**TRY IT:** Keeping each line exactly as it is, output all of the records.

*** Opening DATA UNDER STUDY ***

/-- Registers of the block at 0x20000000. -/
def gOchre : RegGroup := ⟨0x20000000, 0x1000000, 1,
  [dRw 0x0 0xFF, dRo 0x4, dW1c 0x40, dW1c 0x44, dRw 0x48, dRw 0x4C, dRw 0x100 0x3, dRw 0x104 0xFFFF377F,
   dRw 0x108 0x1FF01FF, dRo 0x10C, dRo 0x110, dRo 0x114]⟩

/-- Registers of the block at 0x20000800, 8 of them 0x20 apart. -/
def gOchTrig : RegGroup := ⟨0x20000800, 0x20, 8,
  [dRw 0x0 0x3, dRw 0x4, dRw 0x8 0xFFFF, dRw 0xC, dRw 0x10, dRw 0x14, dRo 0x18]⟩

/-- Registers of the block at 0x20001000, 8 of them 0x100 apart. -/
def gOchPort : RegGroup := ⟨0x20001000, 0x100, 8,
  [dRw 0x0 0xFFF0F11 0x9C40110, dRw 0x4 0x7FF 0x30, dRw 0x8 0xF3F0F3F 0xC0C0C00, dRw 0xC 0xF3F3F3F 0x2020,
   dRw 0x10 0x7FF07FF 0x7FF07FF, dRw 0x14 0xFFFFFFFF 0x3E80000, dRw 0x18 0x3FFF3FFF, dRw 0x1C 0x3FFF 0x400,
   dRw 0x20 0xFFFFFFFF 0x3E8, dRw 0x24, dRw 0x28, dRw 0x2C 0xFFFF 0xFFFF] ++
  [dRo 0x30 0x2, dRo 0x34, dRc 0x38, dRw 0x3C 0x3FFF 0x1800, dRo 0x40, dRo 0x44, dRo 0x48, dRo 0x4C, dRo 0x50,
   dRo 0x54, dRo 0x58, dRo 0x5C] ++
  [dRo 0x60, dRo 0x64, dRo 0x68, dRo 0x6C, dRo 0x70, dRo 0x74, dRo 0x78, dRo 0x80, dRo 0x84, dRo 0x88]⟩

/-- Registers of the block at 0x20008000, 2048 of them 0x4 apart. -/
def gOchHot : RegGroup := ⟨0x20008000, 0x4, 2048,
  [dRw 0x0 0x80FFFFFF]⟩

/-- Registers of the block at 0x20100000. -/
def gCobalt : RegGroup := ⟨0x20100000, 0x1000000, 1,
  [dRw 0x0 0xFF, dRo 0x4, dRw 0x10 0x3FF 0x100, dRw 0x14 0x1FFFFFF 0x4000, dRw 0x18 0xFFFFFFFF 0x64000F,
   dRw 0x1C 0x1FF 0x31, dRw 0x20, dRo 0x30, dRo 0x34, dRo 0x38, dRo 0x3C, dRo 0x40] ++
  [dRo 0x44, dRo 0x48, dRo 0x4C, dRo 0x50, dRo 0x54, dRo 0x58, dRo 0x5C, dRw 0x80 0x3FFF3F 0x60008,
   dRw 0x84 0x9F9F9F, dRw 0x88, dRw 0x8C 0x1FFFFFFF 0x3C, dRo 0x90] ++
  [dRo 0x94, dRo 0x98, dRo 0x9C, dRo 0xA0, dRc 0xA4, dRo 0xA8, dRo 0xAC, dRw 0xB0, dRw 0xB4, dRw 0xB8, dRw 0xC0,
   dRw 0xC4] ++
  [dRw 0xC8, dRw 0xCC 0xFFFFFFFF 0x40000000, dRw 0xD0, dRw 0xD4, dRw 0xD8, dRw 0xDC,
   dRw 0xE0 0xFFFFFFFF 0x40000000, dW1c 0xF0, dRw 0xF4]⟩

/-- Registers of the block at 0x20101000, 8 of them 0x100 apart. -/
def gCobPort : RegGroup := ⟨0x20101000, 0x100, 8,
  [dRw 0x0 0x77 0x40, dRw 0x4 0xFFFF, dRw 0x8 0x1FF01FF, dRw 0x10 0xFFFFFFFF 0x40000000, dRw 0x14, dRw 0x18,
   dRw 0x1C, dRw 0x20 0xFFFFFFFF 0x40000000, dRw 0x24, dRw 0x28, dRw 0x2C, dRw 0x30 0xFFFFFFFF 0x40000000] ++
  [dRw 0x34, dRw 0x38, dRw 0x3C, dRw 0x40, dRw 0x44, dRw 0x48, dRw 0x4C, dRw 0x50, dRw 0x54, dRw 0x58, dRw 0x5C,
   dRw 0x60] ++
  [dRw 0x64, dRw 0x68, dRw 0x6C 0xFFFFFFFF 0x1, dRw 0x70 0xFFFFFFFF 0x1, dRw 0x74, dRo 0x80, dRo 0x84, dRo 0x88,
   dRo 0x8C, dRo 0x90]⟩

/-- Registers of the block at 0x20102000, 16 of them 0x40 apart. -/
def gCobStack : RegGroup := ⟨0x20102000, 0x40, 16,
  [dRw 0x0 0xFFFFF01, dRw 0x4 0x7FF07FF, dRw 0x8 0x7FF07FF, dRw 0xC 0xFFFF 0xFFFF, dRw 0x10, dRw 0x14,
   dRw 0x18 0x3FFF 0x1F4, dRo 0x1C, dRo 0x20, dRo 0x24, dRo 0x28, dRo 0x2C]⟩

/-- Registers of the block at 0x20180000, 131072 of them 0x4 apart. -/
def gCobGrid : RegGroup := ⟨0x20180000, 0x4, 131072,
  [dRw 0x0]⟩

/-- Registers of the block at 0x20200000. -/
def gSepia : RegGroup := ⟨0x20200000, 0x1000000, 1,
  [dRw 0x0 0xFFFF, dRw 0x4 0x3FFF 0x3E8, dRo 0x8, dRo 0xC 0xB8, dRo 0x10, dRo 0x14, dRc 0x20, dRc 0x24, dRc 0x28,
   dRc 0x2C, dRo 0x30, dRo 0x34] ++
  [dW1c 0x40, dRw 0x44]⟩

/-- Registers of the block at 0x20201000, 16 of them 0x80 apart. -/
def gSepSurf : RegGroup := ⟨0x20201000, 0x80, 16,
  [dRw 0x0 0xFF077F, dRw 0x4 0x7FF07FF 0x7FF07FF, dRw 0x8 0xFFFF 0xFFFF, dRo 0xC, dRw 0x10 0xFFFFFFF7 0x20125742,
   dRw 0x14 0xFFFFFF 0x4E2088, dRw 0x18 0xFFF 0x200, dRw 0x1C 0xFFFFFFFF 0x437A0000,
   dRw 0x20 0xFFFFFFFF 0x47C35000, dRw 0x24 0xFFFFF7 0x140A30, dRw 0x28 0xFFFFFFFF 0x41000000,
   dRw 0x2C 0xFFFFFFFF 0x40000000] ++
  [dRw 0x30 0xFFFFFFFF 0x20008000, dRw 0x34 0xFFFF 0x4000, dRw 0x38 0x1FFF, dRo 0x40, dRo 0x44, dRo 0x48,
   dRo 0x4C, dRo 0x50, dRo 0x54, dRo 0x58, dRo 0x5C, dRo 0x60]⟩

/-- Registers of the block at 0x20300000. -/
def gUmber : RegGroup := ⟨0x20300000, 0x1000000, 1,
  [dRw 0x0 0xF, dRo 0x4, dRo 0x8 0x8000, dRc 0xC, dRw 0x10 0x3, dRw 0x14, dRw 0x18 0xFF, dRo 0x1C, dRo 0x20,
   dRo 0x24, dRo 0x28, dW1c 0x30] ++
  [dW1c 0x34, dW1c 0x38, dW1c 0x3C, dW1c 0x40, dW1c 0x44, dRw 0x48, dRw 0x4C]⟩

*** Closing DATA UNDER STUDY ***

**SOLUTION TO THIS TASK:**
/-- Registers of the block at 0x20000000. -/
def gOchre : RegGroup := ⟨0x20000000, 0x1000000, 1,
  [dRw 0x0 0xFF, dRo 0x4, dW1c 0x40, dW1c 0x44, dRw 0x48, dRw 0x4C, dRw 0x100 0x3, dRw 0x104 0xFFFF377F,
   dRw 0x108 0x1FF01FF, dRo 0x10C, dRo 0x110, dRo 0x114]⟩

/-- Registers of the block at 0x20000800, 8 of them 0x20 apart. -/
def gOchTrig : RegGroup := ⟨0x20000800, 0x20, 8,
  [dRw 0x0 0x3, dRw 0x4, dRw 0x8 0xFFFF, dRw 0xC, dRw 0x10, dRw 0x14, dRo 0x18]⟩

/-- Registers of the block at 0x20001000, 8 of them 0x100 apart. -/
def gOchPort : RegGroup := ⟨0x20001000, 0x100, 8,
  [dRw 0x0 0xFFF0F11 0x9C40110, dRw 0x4 0x7FF 0x30, dRw 0x8 0xF3F0F3F 0xC0C0C00, dRw 0xC 0xF3F3F3F 0x2020,
   dRw 0x10 0x7FF07FF 0x7FF07FF, dRw 0x14 0xFFFFFFFF 0x3E80000, dRw 0x18 0x3FFF3FFF, dRw 0x1C 0x3FFF 0x400,
   dRw 0x20 0xFFFFFFFF 0x3E8, dRw 0x24, dRw 0x28, dRw 0x2C 0xFFFF 0xFFFF] ++
  [dRo 0x30 0x2, dRo 0x34, dRc 0x38, dRw 0x3C 0x3FFF 0x1800, dRo 0x40, dRo 0x44, dRo 0x48, dRo 0x4C, dRo 0x50,
   dRo 0x54, dRo 0x58, dRo 0x5C] ++
  [dRo 0x60, dRo 0x64, dRo 0x68, dRo 0x6C, dRo 0x70, dRo 0x74, dRo 0x78, dRo 0x80, dRo 0x84, dRo 0x88]⟩

/-- Registers of the block at 0x20008000, 2048 of them 0x4 apart. -/
def gOchHot : RegGroup := ⟨0x20008000, 0x4, 2048,
  [dRw 0x0 0x80FFFFFF]⟩

/-- Registers of the block at 0x20100000. -/
def gCobalt : RegGroup := ⟨0x20100000, 0x1000000, 1,
  [dRw 0x0 0xFF, dRo 0x4, dRw 0x10 0x3FF 0x100, dRw 0x14 0x1FFFFFF 0x4000, dRw 0x18 0xFFFFFFFF 0x64000F,
   dRw 0x1C 0x1FF 0x31, dRw 0x20, dRo 0x30, dRo 0x34, dRo 0x38, dRo 0x3C, dRo 0x40] ++
  [dRo 0x44, dRo 0x48, dRo 0x4C, dRo 0x50, dRo 0x54, dRo 0x58, dRo 0x5C, dRw 0x80 0x3FFF3F 0x60008,
   dRw 0x84 0x9F9F9F, dRw 0x88, dRw 0x8C 0x1FFFFFFF 0x3C, dRo 0x90] ++
  [dRo 0x94, dRo 0x98, dRo 0x9C, dRo 0xA0, dRc 0xA4, dRo 0xA8, dRo 0xAC, dRw 0xB0, dRw 0xB4, dRw 0xB8, dRw 0xC0,
   dRw 0xC4] ++
  [dRw 0xC8, dRw 0xCC 0xFFFFFFFF 0x40000000, dRw 0xD0, dRw 0xD4, dRw 0xD8, dRw 0xDC,
   dRw 0xE0 0xFFFFFFFF 0x40000000, dW1c 0xF0, dRw 0xF4]⟩

/-- Registers of the block at 0x20101000, 8 of them 0x100 apart. -/
def gCobPort : RegGroup := ⟨0x20101000, 0x100, 8,
  [dRw 0x0 0x77 0x40, dRw 0x4 0xFFFF, dRw 0x8 0x1FF01FF, dRw 0x10 0xFFFFFFFF 0x40000000, dRw 0x14, dRw 0x18,
   dRw 0x1C, dRw 0x20 0xFFFFFFFF 0x40000000, dRw 0x24, dRw 0x28, dRw 0x2C, dRw 0x30 0xFFFFFFFF 0x40000000] ++
  [dRw 0x34, dRw 0x38, dRw 0x3C, dRw 0x40, dRw 0x44, dRw 0x48, dRw 0x4C, dRw 0x50, dRw 0x54, dRw 0x58, dRw 0x5C,
   dRw 0x60] ++
  [dRw 0x64, dRw 0x68, dRw 0x6C 0xFFFFFFFF 0x1, dRw 0x70 0xFFFFFFFF 0x1, dRw 0x74, dRo 0x80, dRo 0x84, dRo 0x88,
   dRo 0x8C, dRo 0x90]⟩

/-- Registers of the block at 0x20102000, 16 of them 0x40 apart. -/
def gCobStack : RegGroup := ⟨0x20102000, 0x40, 16,
  [dRw 0x0 0xFFFFF01, dRw 0x4 0x7FF07FF, dRw 0x8 0x7FF07FF, dRw 0xC 0xFFFF 0xFFFF, dRw 0x10, dRw 0x14,
   dRw 0x18 0x3FFF 0x1F4, dRo 0x1C, dRo 0x20, dRo 0x24, dRo 0x28, dRo 0x2C]⟩

/-- Registers of the block at 0x20180000, 131072 of them 0x4 apart. -/
def gCobGrid : RegGroup := ⟨0x20180000, 0x4, 131072,
  [dRw 0x0]⟩

/-- Registers of the block at 0x20200000. -/
def gSepia : RegGroup := ⟨0x20200000, 0x1000000, 1,
  [dRw 0x0 0xFFFF, dRw 0x4 0x3FFF 0x3E8, dRo 0x8, dRo 0xC 0xB8, dRo 0x10, dRo 0x14, dRc 0x20, dRc 0x24, dRc 0x28,
   dRc 0x2C, dRo 0x30, dRo 0x34] ++
  [dW1c 0x40, dRw 0x44]⟩

/-- Registers of the block at 0x20201000, 16 of them 0x80 apart. -/
def gSepSurf : RegGroup := ⟨0x20201000, 0x80, 16,
  [dRw 0x0 0xFF077F, dRw 0x4 0x7FF07FF 0x7FF07FF, dRw 0x8 0xFFFF 0xFFFF, dRo 0xC, dRw 0x10 0xFFFFFFF7 0x20125742,
   dRw 0x14 0xFFFFFF 0x4E2088, dRw 0x18 0xFFF 0x200, dRw 0x1C 0xFFFFFFFF 0x437A0000,
   dRw 0x20 0xFFFFFFFF 0x47C35000, dRw 0x24 0xFFFFF7 0x140A30, dRw 0x28 0xFFFFFFFF 0x41000000,
   dRw 0x2C 0xFFFFFFFF 0x40000000] ++
  [dRw 0x30 0xFFFFFFFF 0x20008000, dRw 0x34 0xFFFF 0x4000, dRw 0x38 0x1FFF, dRo 0x40, dRo 0x44, dRo 0x48,
   dRo 0x4C, dRo 0x50, dRo 0x54, dRo 0x58, dRo 0x5C, dRo 0x60]⟩

/-- Registers of the block at 0x20300000. -/
def gUmber : RegGroup := ⟨0x20300000, 0x1000000, 1,
  [dRw 0x0 0xF, dRo 0x4, dRo 0x8 0x8000, dRc 0xC, dRw 0x10 0x3, dRw 0x14, dRw 0x18 0xFF, dRo 0x1C, dRo 0x20,
   dRo 0x24, dRo 0x28, dW1c 0x30] ++
  [dW1c 0x34, dW1c 0x38, dW1c 0x3C, dW1c 0x40, dW1c 0x44, dRw 0x48, dRw 0x4C]⟩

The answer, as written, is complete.